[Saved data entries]
##########

/-- 42_shift_register_engine.md R186: SR_DISPNUM writes the display codes of ARG to the four positions, ascending,
once ARG has been written. -/
def Obligations.SrDispnumWritesFourPositions : Prop :=
  ∀ s : State, s.argWritten = true → ∃ t, exec .srDispnum s = .next t ∧
    ShiftsOut (sentWords ((List.range 4).map fun p =>
        (s.cfg.digitRegBase + BitVec.ofNat 8 p, displayCode s.cfg s.arg.toInt p)))
      ((displayCode s.cfg s.arg.toInt 3).getLsbD 0) s t

/-- 42_shift_register_engine.md R185: the code of each position, by the size of |n| alone. Position 0 always holds a
digit; a higher one holds a digit when |n| reaches it, the minus code when n is negative and it is the first one |n|
does not reach, and else the blank code. -/
def Obligations.DisplayCodesShowTheNumber : Prop :=
  ∀ (cfg : Config) (n : Int) (p : Nat), p < 4 →
    (p = 0 ∨ 10 ^ p ≤ n.natAbs → (displayCode cfg n p).toNat = n.natAbs / 10 ^ p % 10) ∧
    (n < 0 → 1 ≤ p → n.natAbs < 10 ^ p → (p = 1 ∨ 10 ^ (p - 1) ≤ n.natAbs) → displayCode cfg n p = cfg.minusCode) ∧
    (n < 0 → 2 ≤ p → n.natAbs < 10 ^ (p - 1) → displayCode cfg n p = cfg.blankCode) ∧
    (0 ≤ n → 1 ≤ p → n.natAbs < 10 ^ p → displayCode cfg n p = cfg.blankCode)

/-- 42_shift_register_engine.md R187: every SRE operation ends Ok after a fixed number of actions that does not depend
on any input value. -/
def Obligations.ShiftRegisterOperationsNeverFail : Prop :=
  ∀ (r v : Byte) (s : State),
    (∃ t, exec .srInit s = .next t ∧ t.rc = .ok ∧ t.trace.length = s.trace.length + 3) ∧
    (∃ t, exec (.srWritereg r v) s = .next t ∧ t.rc = .ok ∧ t.trace.length = s.trace.length + 50) ∧
    (∃ t, exec .srClear s = .next t ∧ t.rc = .ok ∧ t.trace.length = s.trace.length + 200) ∧
    (s.argWritten = true → ∃ t, exec .srDispnum s = .next t ∧ t.rc = .ok ∧ t.trace.length = s.trace.length + 200)

/-! ## The attached devices -/

/-- 43_attached_devices.md R222, R223, R225: the two-wire commands as the chip takes them. R228 leaves the effect of
CMD_ADDR with 6 or 7 unspecified: that the instruction completes there and only the chip may change is the model's
(logs 9 and 17). -/
def Obligations.TwoWireCommandsSetTheChip : Prop :=
  ∀ (a : Nat) (b : BitVec 3) (on : Bool) (s : State),
    (∃ rx, exec .cmdData s = .next { s with dev := { s.dev with tw := { s.dev.tw with autoInc := true, rx := rx } } }) ∧
    (a < 6 → ∃ rx, rx.pos = .afterAddr ∧
      exec (.cmdAddr a) s = .next { s with dev := { s.dev with tw := { s.dev.tw with ptr := a, rx := rx } } }) ∧
    (∃ tw n, exec (.cmdAddr a) s = .next { s with dev := { s.dev with tw := tw, draws := n } }) ∧
    (∃ rx, exec (.cmdDispctl b on) s =
      .next { s with dev := { s.dev with tw := { s.dev.tw with bri := b, on := on, rx := rx } } })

##########

▸ **Problem to work on**
Give back precisely the lines above that start at the line containing "((displayCode s.cfg s.arg.toInt" and end at the line containing "digit; a higher", inclusive. No other lines belong in the output.

▸ **Response area**
      ((displayCode s.cfg s.arg.toInt 3).getLsbD 0) s t

/-- 42_shift_register_engine.md R185: the code of each position, by the size of |n| alone. Position 0 always holds a
digit; a higher one holds a digit when |n| reaches it, the minus code when n is negative and it is the first one |n|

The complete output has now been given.